Сегодня у нас есть достаточно оснований считать, что именно такой ответ был бы правильным.
Ибо, несмотря на все усилия Юлиана по воскрешению язычества — пусть даже в виде синтеза митраизма и александрийского неоплатонизма, — ни у него, ни у кого бы то ни было другого не хватило сил для того, чтобы спасти большое дерево от гибели или помешать молодому побегу расти с неимоверной быстротой. На деле такой ход развития был неизбежен. Он был естественным следствием особенностей структуры римского общества III–IV веков. Сколь бы пылкими и искренними ни были убеждения Юлиана и его сторонников, они не могли ничего изменить. Хотя внешне и может показаться, что это не так, приверженцы «Непобедимого Солнца» были изначально обречены на поражение.
Конечно, Юлиана отталкивали бесконечные потасовки между различными христианскими сектами. Ведь монофизиты, ариане, донатисты, циркумцеллионы, энкратиты и монтанисты (мы упомянули лишь основные течения) постоянно грызлись между собой.
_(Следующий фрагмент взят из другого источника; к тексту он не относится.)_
-- ==== Sys2Proof/Certificates/Slice0/Obligations.lean ====
section
/-! DEFINITION. The statements for the provers. -/

open Sys2Proof Sys2Proof.Machine

/-! ### The block as a whole -/

/-- A step runs the command at the front of the queue, on the state with the queue's rest. -/
def Obligations.StepTakesFront : Prop :=
  ∀ (c : Instr) (rest : List Instr) (s : State), step { s with pending := c :: rest } = exec c { s with pending := rest }

/-- With no command waiting the block idles: one microsecond passes (DESIGN CHOICE, log entry 5), and what no command changes stands. -/
def Obligations.IdleStepPassesTime : Prop :=
  ∀ s : State, s.pending = [] →
    ∃ t, step s = .next t ∧ t.pending = [] ∧ t.now = s.now + 1 ∧ t.tiles = s.tiles ∧ t.board.soldered = s.board.soldered ∧ s.freeCtr ≤ t.freeCtr ∧
      FusesKept s t ∧ (s.canonical = true → t.canonical = true)

/-- A step takes exactly one command from the queue; it changes neither the rest of the queue, nor model time, nor the part and its board but for the modules in its sockets. -/
def Obligations.StepTakesOneCommand : Prop :=
  ∀ (c : Instr) (rest : List Instr) (s t : State), s.pending = c :: rest → step s = .next t →
    t.pending = rest ∧ t.now = s.now ∧ t.tiles = s.tiles ∧ t.board.soldered = s.board.soldered

/-- Every command of every row answers a next state; where the tile or the unit that it names does not exist, it has no effect (R11). -/
def Obligations.EveryCommandAnswers : Prop :=
  ∀ (i : Instr) (s : State), (∃ t, exec i s = .next t) ∧ (unitsPresent s i = false → exec i s = .next s)

/-- After reset: no command waits, no byte of memory is listed, no session and no QP is open, and every register reads its reset word. -/
def Obligations.ResetState : Prop :=
  State.reset.pending = [] ∧ State.reset.mem = [] ∧ State.reset.mb.sessions = [] ∧ State.reset.net.qps = [] ∧
  (∀ t blk off : Nat, State.reset.word t blk off = regResetWord blk off)

/-- The state after reset holds memory and fuses in their canonical form. -/
def Obligations.ResetCanonical : Prop := State.reset.canonical = true

/-- Every step keeps memory and fuses in their canonical form. -/
def Obligations.StepKeepsCanonical : Prop :=
  ∀ s t : State, s.canonical = true → step s = .next t → t.canonical = true

/-- No step clears a programmed fuse, of either copy. -/
def Obligations.StepKeepsFuses : Prop :=
  ∀ (s t : State) (copy a : Nat), step s = .next t → s.otpByte copy a &&& t.otpByte copy a = s.otpByte copy a

/-- No step goes back to an open value that was drawn before (DESIGN CHOICE, log entry 6). -/
def Obligations.FreeValuesStayFresh : Prop := ∀ s t : State, step s = .next t → s.freeCtr ≤ t.freeCtr

/-! ### Mailboxes -/

/-- A request that passes steps 1 to 7 of R336 executes; the exact copy of the last request has the stored response sent again. -/
def Obligations.MailboxRequestsExecute : Prop :=
  ∀ (i : Instr) (c : Cmd) (f0 f : Frame) (s : State), requestOf s i = some (c, f0) → f = { f0 with opcode := c.opcode } →
    s.pointWaits f.point = false → pointServed s.dstate f.point → s.dstate ≠ .s1 → s.dstate ≠ .s2 →
    s.pow.target = 0 →
    (∀ x, c.admission f (s.takeInput f) = .go x → exec i s = .next (c.execute f x (s.takeInput f))) ∧
    (∀ b, c.admission f (s.takeInput f) = .resend b → exec i s = .next ((s.takeInput f).respond f.point b))

/-- A request that fails a check of steps 1 to 7 has no side effect on what the device stores or does: it is noted in
MGT.LAST_REFUSE and answered with the status and EXECUTED clear. -/
def Obligations.RefusedRequestsHaveNoEffect : Prop :=
  ∀ (i : Instr) (c : Cmd) (f0 f : Frame) (s : State) (n : Nat) (st : Status), requestOf s i = some (c, f0) →
    f = { f0 with opcode := c.opcode } → s.pointWaits f.point = false →
    pointServed s.dstate f.point → s.dstate ≠ .s1 → s.dstate ≠ .s2 → s.pow.target = 0 →
    c.admission f (s.takeInput f) = .refuse n st →
    ∃ t, exec i s = .next t ∧ SameData s t ∧ t.mb.sessions = s.mb.sessions ∧
      t.fld 0 MGT.LAST_REFUSE.STATUS = st.code ∧ t.fld 0 MGT.LAST_REFUSE.POINT = f.point ∧ t.fld 0 MGT.LAST_REFUSE.STEP = n ∧
      Out.mailbox f.point (frameBytes (respFrame s f (s.namedSession f) false st [])) ∈ t.out

/-- A reading command changes no byte of memory, no fuse, no region, home, key, plan or configuration, whatever its outcome. -/
def Obligations.ReadingCommandsKeepData : Prop :=
  ∀ (i : Instr) (f : Frame) (s t : State),
    i ∈ [.netStatus f, .qpList f, .qpInfo f, .powerStatus f, .twbStatus f, .regionQuery f, .regionList f, .chainStatus f, .tierQuery f,
      .homeQuery f, .planStatus f, .moveStatus f, .cacheStatus f, .dramStatus f, .decStatus f, .decLogRead f, .deepStatus f,
      .persistStatus f, .freezeReportRead f, .twinStatus f, .feedStatus f, .feedAdmitCheck f, .fwStatus f, .fwManifestRead f,
      .selftestReport f, .monitorRead f, .nvStatus f, .otpRead f, .keyStatus f, .eventStatus f, .timeGet f] →
    s.dstate ≠ .s1 → s.dstate ≠ .s2 → s.pow.target = 0 → exec i s = .next t → SameData s t

/-- The MAC of R346: over header bytes 0x00 to 0x2F and the payload, under the session's key; 0 without a session; a request whose
MAC fails is refused at step 2. -/
def Obligations.FramesCarryMac : Prop :=
  (∀ f : Frame, (headerBytes f).length = 0x30) ∧
  (∀ (s : State) (f : Frame) (x : Session) (ex : Bool) (st : Status) (pl : List Byte),
    (respFrame s f (some x) ex st pl).mac = frameMac x.key (respFrame s f (some x) ex st pl)) ∧
  (∀ (s : State) (f : Frame) (ex : Bool) (st : Status) (pl : List Byte), (respFrame s f none ex st pl).mac = 0) ∧
  (∀ (s : State) (x : Session) (op : Nat) (pl : List Byte), (s.ntfFrame x op pl).mac = frameMac x.key (s.ntfFrame x op pl)) ∧
  (∀ (c : Cmd) (f : Frame) (s : State) (x : Session), headerStatus f = .ok → f.session ≠ 0 →
    s.mb.sessions.find? (fun y => y.point == f.point && y.id == f.session) = some x → frameMac x.key f ≠ f.mac →
    c.admission f s = .refuse 2 .deniedRole)

/-! ### Registers and events -/

/-- Hardware sets an EVENTS bit: the bit reads 1 whatever it read before, also right after a write of 1 cleared it, the block's EVT_CNT counts the setting, and
no other register of the package changes. -/
def Obligations.EventBitsAreCounted : Prop :=
  ∀ (s : State) (t : Nat) (f : Fld), f.w = 1 → f.lo < 32 → f.off < 0xffc → f.blk < 256 →
    (s.ev t f).fld t f = 1 ∧
    (s.ev t f).fld t (evtCnt f.blk) = min (s.fld t (evtCnt f.blk) + 1) (2 ^ 32 - 1) ∧
    ((s.setF t f 0).ev t f).fld t f = 1 ∧
    ((s.setF t f 0).ev t f).fld t (evtCnt f.blk) = min (s.fld t (evtCnt f.blk) + 1) (2 ^ 32 - 1) ∧
    (∀ u blk off : Nat, blk < 256 → off < 2 ^ 20 → ¬(u = t ∧ blk = f.blk ∧ (off = f.off ∨ off = 0xffc)) →
      (s.ev t f).word u blk off = s.word u blk off)

/-- A write to TCH.WAYCLASS or TCH.WAYPWR that would leave a class of the cache without a powered way that is not cleaning is ignored whole and
noted, and CACHE_CONFIG answers BAD_ARG; a write that is taken leaves each class such a way. -/
def Obligations.WayWritesKeepBothClasses : Prop :=
  (∀ (tile v : Nat) (s : State), tile < s.tiles → tile ≠ 15 → s.classOk tile (v % 65536) = false →
    ∃ t, exec (.tchWayclassWrite tile v) s = .next t ∧ t.mem = s.mem ∧ t.cache = s.cache ∧
      t.fld tile TCH.WAYCLASS.STREAM = s.fld tile TCH.WAYCLASS.STREAM ∧
      t.fld tile TCH.WAYSTAT.CLEANING = s.fld tile TCH.WAYSTAT.CLEANING ∧ t.fld tile TCH.EVENTS.WAY_REFUSED = 1) ∧
  (∀ (tile v : Nat) (s : State), tile < s.tiles → tile ≠ 15 → s.pwrOk tile (v % 65536) = false →
    ∃ t, exec (.tchWaypwrWrite tile v) s = .next t ∧ t.mem = s.mem ∧ t.cache = s.cache ∧
      t.fld tile TCH.WAYPWR.ON = s.fld tile TCH.WAYPWR.ON ∧
      t.fld tile TCH.WAYSTAT.CLEANING = s.fld tile TCH.WAYSTAT.CLEANING ∧ t.fld tile TCH.EVENTS.WAY_REFUSED = 1) ∧
  (∀ (c : Caller) (tile en na cls pwr : Nat) (s : State), tile < s.tiles → tile < 8 → en < 2 → na < 2 → cls < 65536 → pwr < 65536 →
    s.classOk tile cls = false →
    (cmdCacheConfig.run c (build339 [(1, tile), (1, en), (1, na), (2, cls), (2, pwr)]) s).status = .badArg) ∧
  (∀ (tile v : Nat) (s : State), tile < s.tiles → tile ≠ 15 → s.classOk tile (v % 65536) = true →
    ∃ t, exec (.tchWayclassWrite tile v) s = .next t ∧ t.fld tile TCH.WAYCLASS.STREAM = v % 65536 ∧
      waysKept (t.fld tile TCH.WAYCLASS.STREAM) (t.fld tile TCH.WAYSTAT.POWERED) (t.fld tile TCH.WAYSTAT.CLEANING) = true) ∧
  (∀ (tile v : Nat) (s : State), tile < s.tiles → tile ≠ 15 → s.pwrOk tile (v % 65536) = true →
    ∃ t, exec (.tchWaypwrWrite tile v) s = .next t ∧ t.fld tile TCH.WAYPWR.ON = v % 65536 ∧
      waysKept (t.fld tile TCH.WAYCLASS.STREAM) (t.fld tile TCH.WAYSTAT.POWERED) (t.fld tile TCH.WAYSTAT.CLEANING) = true)

/-! ### Main tier -/

/-- R88: the split of a tile-local address across the three channels, and that no two addresses share a place. -/
def Obligations.ChannelSplit : Prop :=
  (∀ (s : State) (t a : Nat), ∀ g, g = s.chGran t →
    channelOf g a = ((a >>> g) % 3, (((a >>> g) / 3) <<< g) ||| (a % 2 ^ g)) ∧ (s.locate t a).1 = (a >>> g) % 3) ∧
  (∀ (s : State) (t : Nat), s.fld t DMC.AMAP.CH_GRAN = 0 → 2 ^ s.chGran t = 256) ∧
  (∀ (s : State) (t : Nat), s.fld t DMC.AMAP.CH_GRAN = 1 → 2 ^ s.chGran t = 4096) ∧
  (∀ t : Nat, 2 ^ State.reset.chGran t = 256) ∧
  (∀ g a : Nat, channelBack g (channelOf g a).1 (channelOf g a).2 = a)

/-- R90: in every order of Table 4.3 the bank group that the device addresses is BG xor ROW[2:0]; BA and ROW are used as decoded. -/
def Obligations.BankGroupHash : Prop :=
  ∀ rowBits rankBits l : Nat,
    (∀ row, row = l / 2 ^ 19 % 2 ^ rowBits →
      placeOf 0 rowBits rankBits l = ⟨l / 2 ^ 6 % 2, (l / 2 ^ 7 % 8) ^^^ (row % 8), l / 2 ^ 10 % 128, l / 2 ^ 17 % 4, row, l / 2 ^ (19 + rowBits) % 2 ^ rankBits⟩ ∧
      placeOf 1 rowBits rankBits l = ⟨l / 2 ^ 6 % 2, (l / 2 ^ 14 % 8) ^^^ (row % 8), l / 2 ^ 7 % 128, l / 2 ^ 17 % 4, row, l / 2 ^ (19 + rowBits) % 2 ^ rankBits⟩) ∧
    (∀ row, row = l / 2 ^ (19 + rankBits) % 2 ^ rowBits →
      placeOf 2 rowBits rankBits l = ⟨l / 2 ^ 6 % 2, (l / 2 ^ 7 % 8) ^^^ (row % 8), l / 2 ^ 10 % 128, l / 2 ^ 17 % 4, row, l / 2 ^ 19 % 2 ^ rankBits⟩ ∧
      placeOf 3 rowBits rankBits l = ⟨l / 2 ^ 6 % 2, (l / 2 ^ 14 % 8) ^^^ (row % 8), l / 2 ^ 7 % 128, l / 2 ^ 17 % 4, row, l / 2 ^ 19 % 2 ^ rankBits⟩)

/-- Hard repair outside SELFTEST is ignored and noted. -/
def Obligations.HardRepairOnlyInSelftest : Prop :=
  ∀ (tile ch w result : Nat) (s : State), tile < s.tiles → ch < 3 → s.dstate ≠ .selftest →
    ∃ t, exec (.hppr tile ch w result) s = .next t ∧ SameData s t ∧ t.fld tile (Fld.inst DMC.EVENTS.PPR_REFUSED ch) = 1

/-- DEC_LOG_CLEAR_WRITE empties the logs of the channels in its mask and leaves every other log, every register and all memory as it is. -/
def Obligations.DecLogsCleared : Prop :=
  ∀ (tile mask : Nat) (s : State), tile < s.tiles →
    ∃ t, exec (.decLogClearWrite tile mask) s = .next t ∧ t.regs = s.regs ∧ t.mem = s.mem ∧
      (∀ e, e ∈ t.dec.logs ↔ e ∈ s.dec.logs ∧ ¬(e.tile = tile ∧ (mask % 8).testBit e.ch = true))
Можно понять, почему он испытывал явное отвращениие к неопрятности адептов этих течений и к зачастую недостойному поведению их священнослужителей; к их всклокоченным бородам и покрытым вшами телам; к их преклонению перед сыном галилейского плотника, который оказался даже не в состоянии сам сойти с креста, чтобы доказать свою божественность; к мрачной приверженности христиан к костям и черепам, которые они превращали в реликвии; к их узким и темным церквям-склепам, где они упорно повторяли заунывные гимны; к их болезненной привязанности к смерти и той извращенной радости, с которой они ожидали конца света. Разве и впрямь не кажется все это зловещим по сравнению со светлой религией Зевса и Аполлона, с возвышенными ритуалами, которые совершались солнцепоклонниками? Если рассматривать только эти черты христианства, то вполне можно поверить, что ему не могло быть суждено великое будущее и что оно представляло собой некую преходящую болезнь, от которой следовало избавить мир.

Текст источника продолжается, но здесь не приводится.